In the UK this is illegal and you could face prosecution!


----------



## Dennis Graves (Apr 27, 2009)

There is probably a sign that says "No Soliciting On The Premises", which is what you are doing.


----------



## etshirt (May 8, 2008)

I dont think is legal. You would have to ask the company that publish the magasine for permission.

My suggestion is to ask the store owner if you could put a stack of flyers on is counter for customer to take.

Greg


----------



## brice (Mar 10, 2010)

It's theft. The magazine makes a fortune selling space within it's pages, well a small fortune anyway, and you are using that space without license. How about I stick a big sign on your car or paint my logo on your garage... Perhaps sneal into your closet and screen print my logo onto all of your clothes... 

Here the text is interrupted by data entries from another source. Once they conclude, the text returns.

/-- `EqualSessionsStepAlike`: an earlier and a later state with equal progress, the later one draining. -/
theorem test_witness_EqualSessionsStepAlike :
    Ready 0 (scan [0x61] 5 0) ∧ Ready 0 (scan [0x61] 5 0xFF) ∧ (scan [0x61] 5 0).prog 0 = (scan [0x61] 5 0xFF).prog 0 ∧
    (∀ k : Index, (scan [0x61] 5 0xFF).mask k = (scan [0x61] 5 0).mask k) ∧
    (scan [0x61] 5 0xFF).block.nlen = (scan [0x61] 5 0).block.nlen ∧
    (scan [0x61] 5 0xFF).block.ssm = (scan [0x61] 5 0).block.ssm ∧
    (scan [0x61] 5 0xFF).block.bsm = (scan [0x61] 5 0).block.bsm :=
  ⟨scan_ready _ _ _ _, scan_ready _ _ _ _, by decide +kernel, fun k => (Block.setSession_mask _ _ _ k).trans
    (Block.setSession_mask _ _ _ k).symm, rfl, rfl, rfl⟩

/-- The same for two different sessions, in an instance that has two. -/
theorem test_witness_EqualSessionsStepAlike_two (h : 2 ≤ Config.nSess) :
    Ready 0 (scan [0x61] 0 0) ∧ Ready 1 (scan [0x61] 0 0) ∧ (scan [0x61] 0 0).prog 0 = (scan [0x61] 0 0).prog 1 :=
  ⟨scan_ready _ _ _ _, ⟨h, rfl⟩, by decide +kernel⟩

/-- `NextoffReportsAndClearsTheHighestBit`, `DrainReportsEachCompletionOnceLatestFirst`: a draining session, with the
least and the greatest offset. -/
theorem test_witness_NextoffReportsAndClearsTheHighestBit :
    Ready 0 (scan [0x61] 1 0x81) ∧ (scan [0x61] 1 0x81).pend 0 ≠ 0 ∧ (scan [0x61] 1 0x81).pend 0 ≤ 0xFF :=
  ⟨scan_ready _ _ _ _, by decide +kernel, by decide +kernel⟩

/-- `NextoffOnIdleSessionIsRefused`. -/
theorem test_witness_NextoffOnIdleSessionIsRefused :
    Ready 0 (scan [0x61] 1 0) ∧ (scan [0x61] 1 0).pend 0 = 0 := ⟨scan_ready _ _ _ _, by decide +kernel⟩

/-- The naive matcher of "a" whose session 0 has taken one 'a'. -/
def naiveA : Naive := ⟨[0x61], fun r => if r = 0 then ⟨[0x61], []⟩ else ⟨[], []⟩⟩

/-- `EveryCommandTracksTheNaiveMatcher`: the needle "a" after `STEPB 0, 'a'` on an empty stream (V13a). -/
theorem test_witness_EveryCommandTracksTheNaiveMatcher :
    (scan [0x61] 1 0).block.mt.wf ∧ Tracks naiveA (scan [0x61] 1 0).block ∧
    answerable (.stepb 0 0x61) ∧ answerable (.nextoff 0) ∧ answerable (.compile needle57) := by
  have hi : BlockInv (scan [0x61] 1 0).block := scan_inv (by decide) (by decide) (by decide) _ _
  have h0 : naiveA.scan 0 = ⟨[0x61], []⟩ := rfl
  have hn : ∀ r : SessionId, r ≠ 0 → naiveA.scan r = ⟨[], []⟩ := fun r h => if_neg h
  have hs : ∀ r : SessionId, r ≠ 0 → (scan [0x61] 1 0).block.session r = Session.zero := fun r h => by
    simp only [scan, Block.session_setSession_other _ _ h, Block.session_install]
  refine ⟨hi.memory, ⟨⟨rfl, by decide, by decide, by decide +kernel, by decide +kernel, by decide +kernel, hi.sentinel rfl, ?_⟩,
    ?_, ?_, ?_, ?_⟩,
    nSess_bounds.1, nSess_bounds.1, show 1 ≤ needle57.length ∧ needle57.length ≤ 57 by decide +kernel⟩
  · intro v p hp
    rw [scan, Block.setSession_mask, Block.getLsbD_mask_install Memory.wf_nil _ _ hp]; simp [naiveA]
  · intro r _
    by_cases h : r = 0
    · subst h
      rw [show ((scan [0x61] 1 0).block.session 0).prog = 1 by decide +kernel, h0]
      refine ⟨fun p hp => ?_, fun p hp _ => ?_⟩
      · obtain rfl : p = 0 := by simpa [naiveA] using hp
        simp [naiveA]
      · have h1 : 1 ≤ p := by simpa [naiveA] using hp
        obtain rfl | h2 : p = 1 ∨ 2 ≤ p := by omega
        · decide
        · simp [naiveA, show p ≠ 0 by omega]; omega
    · rw [hs r h, hn r h]
      refine ⟨fun p _ => ?_, fun p hp _ => ?_⟩
      · simp [naiveA, Session.zero]
      · have h1 : 1 ≤ p := by simpa [naiveA] using hp
        simp [naiveA, Session.zero]
  · intro r; by_cases h : r = 0
    · rw [h, h0]; simp
    · simp [hn r h]
  · intro r; by_cases h : r = 0
    · rw [h, h0]; simp
    · simp [hn r h]
  · intro r _ k _; by_cases h : r = 0
    · subst h
      rw [show ((scan [0x61] 1 0).block.session 0).pend = 0 by decide +kernel, h0]; simp
    · rw [hs r h, hn r h]; simp [Session.zero]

The store can't give you permission. The magazine won't unless you contact their advertising department, get the ad/art approved and PAY for the privilege.


----------



## Ethcs (Aug 4, 2009)

While this is most likely illegal in many countries it's also a pretty standard guerrilla marketing tactic. If you're concerned with the legality then I'd recommend not doing it & asking the store owner/manager if you can leave your marketing material at the counter. You might consider doing it at the library though?


----------



## SeasonEnds (Sep 9, 2007)

I will also add that your marketing attempts need to be measurable. So you need to find a way to measure the response above all else. I would venture to say your response will be minimal. I see this done frequently with those guys that are like "Hey check out my business. Grocerystore.com/vendor1254 buy your groceries from me and we will all make money somehow!" I guess if you have something truly interesting then it might work out.


----------



## ratdaddy (Sep 25, 2009)

Yep it's called Theft of services. The magazines sell a service of ad space. You slipping your ad into the magazines while imaginative is illegal.


----------



## EnMartian (Feb 14, 2008)

I can't speak to the legality, but it's certainly questionable ethically. I also don't see how it makes good sense from a marketing standpoint. The likelihood is that most people will simply throw the insert away without looking at it. Response rates for magazine ads that are carefully designed and positioned can often be just a small percentage of those who read the magazine. Given that, what chance is a random flier stuck in a magazine going to have? 

While I do believe guerrilla marketing can work in some cases, it still has to be targeted marketing. Kudos to you for targeting magazines that had a common audience, as that says you've given some thought to the group with which you want to communicate. What you need to do now is figure out the most effective way to get your message before that group. If you're looking for ways to communicate with a particular magazine's audience, look online. See if they have a Facebook or Twitter page and follow those who follow the magazine. Same audience, but a much more targeted and effective method.


----------



## red514 (Jul 21, 2009)

i agree with the other posters, it doesn't sound legal or ethical to me at all.

companies pay to have their ads in those magazines (this includes inserts)


----------



## AngrySpade (Feb 7, 2010)

That is probably not legal, like other said magazines make money with advertising.


----------